Tumor Microenvironment: Extracellular Matrix Alterations Influence Tumor Progression

Abstract

The tumor microenvironment (TME) is composed of various cell types embedded in an altered extracellular matrix (ECM). ECM not only serves as a support for tumor cell but also regulates cell-cell or cell-matrix cross-talks. Alterations in ECM may be induced by hypoxia and acidosis, by oxygen free radicals generated by infiltrating inflammatory cells or by tumor- or stromal cell-secreted proteases. A poorer diagnosis for patients is often associated with ECM alterations. Tumor ECM proteome, also named cancer matrisome, is strongly altered, and different ECM protein signatures may be defined to serve as prognostic biomarkers. Collagen network reorganization facilitates tumor cell invasion. Proteoglycan expression and location are modified in the TME and affect cell invasion and metastatic dissemination. ECM macromolecule degradation by proteases may induce the release of angiogenic growth factors but also the release of proteoglycan-derived or ECM protein fragments, named matrikines or matricryptins. This review will focus on current knowledge and new insights in ECM alterations, degradation, and reticulation through cross-linking enzymes and on the role of ECM fragments in the control of cancer progression and their potential use as biomarkers in cancer diagnosis and prognosis.
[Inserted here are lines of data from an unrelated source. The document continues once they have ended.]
section UpdBlock
variable (s : State) (u : Nat) (f : Block → Block)
@[simp] theorem updBlock_free : (updBlock s u f).free = s.free := rfl
@[simp] theorem updBlock_nextId : (updBlock s u f).nextId = s.nextId := rfl
@[simp] theorem updBlock_hole : (updBlock s u f).hole = s.hole := rfl
@[simp] theorem updBlock_cur : (updBlock s u f).cur = s.cur := rfl
@[simp] theorem updBlock_inputs : (updBlock s u f).inputs = s.inputs := rfl
@[simp] theorem updBlock_outbox : (updBlock s u f).outbox = s.outbox := rfl
@[simp] theorem updBlock_clock : (updBlock s u f).clock = s.clock := rfl
@[simp] theorem updBlock_mem : (updBlock s u f).mem = s.mem := rfl
@[simp] theorem updBlock_l1 : (updBlock s u f).l1 = s.l1 := rfl
@[simp] theorem updBlock_l2 : (updBlock s u f).l2 = s.l2 := rfl
@[simp] theorem updBlock_icache : (updBlock s u f).icache = s.icache := rfl
@[simp] theorem updBlock_tlb : (updBlock s u f).tlb = s.tlb := rfl
@[simp] theorem updBlock_walks : (updBlock s u f).walks = s.walks := rfl
@[simp] theorem updBlock_pending : (updBlock s u f).pending = s.pending := rfl
@[simp] theorem updBlock_faultSeq : (updBlock s u f).faultSeq = s.faultSeq := rfl
@[simp] theorem updBlock_heldFaults : (updBlock s u f).heldFaults = s.heldFaults := rfl
@[simp] theorem updBlock_responses : (updBlock s u f).responses = s.responses := rfl
@[simp] theorem updBlock_shoots : (updBlock s u f).shoots = s.shoots := rfl
@[simp] theorem updBlock_synonyms : (updBlock s u f).synonyms = s.synonyms := rfl
@[simp] theorem updBlock_bar : (updBlock s u f).bar = s.bar := rfl
@[simp] theorem updBlock_msixMask : (updBlock s u f).msixMask = s.msixMask := rfl
@[simp] theorem updBlock_msixPend : (updBlock s u f).msixPend = s.msixPend := rfl
@[simp] theorem updBlock_errqs : (updBlock s u f).errqs = s.errqs := rfl
@[simp] theorem updBlock_pmcs : (updBlock s u f).pmcs = s.pmcs := rfl
@[simp] theorem updBlock_launches : (updBlock s u f).launches = s.launches := rfl
@[simp] theorem updBlock_threads : (updBlock s u f).threads = s.threads := rfl
@[simp] theorem updBlock_slots : (updBlock s u f).slots = s.slots := rfl
@[simp] theorem updBlock_issuedNow : (updBlock s u f).issuedNow = s.issuedNow := rfl
@[simp] theorem updBlock_swapsNow : (updBlock s u f).swapsNow = s.swapsNow := rfl
@[simp] theorem updBlock_replays : (updBlock s u f).replays = s.replays := rfl
@[simp] theorem updBlock_ops : (updBlock s u f).ops = s.ops := rfl
@[simp] theorem updBlock_posts : (updBlock s u f).posts = s.posts := rfl
@[simp] theorem updBlock_fields : (updBlock s u f).fields = s.fields := rfl
@[simp] theorem updBlock_collSeq : (updBlock s u f).collSeq = s.collSeq := rfl
@[simp] theorem updBlock_wctx : (updBlock s u f).wctx = s.wctx := rfl
@[simp] theorem updBlock_scopes : (updBlock s u f).scopes = s.scopes := rfl
@[simp] theorem updBlock_homes : (updBlock s u f).homes = s.homes := rfl
@[simp] theorem updBlock_deficits : (updBlock s u f).deficits = s.deficits := rfl
@[simp] theorem updBlock_visiting : (updBlock s u f).visiting = s.visiting := rfl
@[simp] theorem updBlock_suspending : (updBlock s u f).suspending = s.suspending := rfl
@[simp] theorem updBlock_reach : (updBlock s u f).reach = s.reach := rfl
@[simp] theorem updBlock_service : (updBlock s u f).service = s.service := rfl
@[simp] theorem updBlock_boot : (updBlock s u f).boot = s.boot := rfl
@[simp] theorem updBlock_starts : (updBlock s u f).starts = s.starts := rfl
@[simp] theorem updBlock_fwSlots : (updBlock s u f).fwSlots = s.fwSlots := rfl
@[simp] theorem updBlock_fwRunning : (updBlock s u f).fwRunning = s.fwRunning := rfl
@[simp] theorem updBlock_changes : (updBlock s u f).changes = s.changes := rfl
@[simp] theorem updBlock_alarms : (updBlock s u f).alarms = s.alarms := rfl
@[simp] theorem updBlock_ports : (updBlock s u f).ports = s.ports := rfl
@[simp] theorem updBlock_links : (updBlock s u f).links = s.links := rfl
@[simp] theorem updBlock_posted : (updBlock s u f).posted = s.posted := rfl
@[simp] theorem updBlock_atomicOps : (updBlock s u f).atomicOps = s.atomicOps := rfl
@[simp] theorem updBlock_peersDown : (updBlock s u f).peersDown = s.peersDown := rfl
@[simp] theorem updBlock_hint1 : (updBlock s u f).hint1 = s.hint1 := rfl
@[simp] theorem updBlock_hint2 : (updBlock s u f).hint2 = s.hint2 := rfl
@[simp] theorem updBlock_fills : (updBlock s u f).fills = s.fills := rfl
@[simp] theorem updBlock_carried : (updBlock s u f).carried = s.carried := rfl
@[simp] theorem updBlock_flight : (updBlock s u f).flight = s.flight := rfl
@[simp] theorem updBlock_lens : (updBlock s u f).lens = s.lens := rfl
@[simp] theorem updBlock_lensId : (updBlock s u f).lensId = s.lensId := rfl
@[simp] theorem updBlock_ending : (updBlock s u f).ending = s.ending := rfl
@[simp] theorem updBlock_ages : (updBlock s u f).ages = s.ages := rfl
@[simp] theorem updBlock_resetting : (updBlock s u f).resetting = s.resetting := rfl
@[simp] theorem updBlock_heldReach : (updBlock s u f).heldReach = s.heldReach := rfl
@[simp] theorem updBlock_hostReqs : (updBlock s u f).hostReqs = s.hostReqs := rfl
@[simp] theorem updBlock_numVfs : (updBlock s u f).numVfs = s.numVfs := rfl
@[simp] theorem updBlock_noAtomics : (updBlock s u f).noAtomics = s.noAtomics := rfl
@[simp] theorem updBlock_peerClosed : (updBlock s u f).peerClosed = s.peerClosed := rfl
@[simp] theorem updBlock_bad : (updBlock s u f).bad = s.bad := rfl
@[simp] theorem updBlock_badReads : (updBlock s u f).badReads = s.badReads := rfl
end UpdBlock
Keywords: cancer; extracellular matrix; integrins; matrikines; microenvironment; proteases.

Figure 1

Main metabolic and extracellular matrix (ECM) alterations in the tumor microenvironment (TME) during tumor progression. During cancer progression, tumor cells increase lactate production, leading to an acidification of TME. Tumor cells, cancer-associated fibroblasts (CAFs), polymorphonuclear leukocytes (PMNs), and monocytes secrete proteases, such as matrix metalloproteinases (MMPs), that degrade ECM and release matrikines. CAFs induce a higher secretion of ECM macromolecules that leads to an excessive deposition of ECM components. Tumor cells, PMNs, and monocytes produce reactive oxygen species (ROS) that degrade ECM components and particularly collagen I, facilitating tumor cell migration. They also stimulate the production of MMPs. Hypoxia also induces hypoxia-inducible factor (HIF) stabilization, lysyl oxidase (LOX) and transglutaminase activation, collagen and elastin cross-linking leading to ECM stiffening. These events favor tumor cell migration and cancer progression.

Figure 2

Schematic representation of the main transduction pathways altered by extracellular matrix (ECM) bioactive fragments. Bioactive fragments stimulating the pathway are outlined in green, and fragments with inhibitory activity are outlined in red. Endostatin inhibits the Wnt/β-catenin pathway, while glypican-3 triggers this pathway. Tumstatin, tetrastatin, endostatin, NC1(XIX), and lumcorin inhibit the phosphoinositide 3-kinase (PI3K)/Akt/mammalian target of rapamycin (mTOR) pathway through integrin binding while VGVAPG and IKVAV activate this pathway through elastin receptor complex (ERC) and integrin binding, respectively. VGVAPG and IKVAV also activate the mitogen-activated protein kinase (MAPK) pathways. Arresten and canstatin activate the Bcl-2 pro-apoptotic pathway through integrin binding.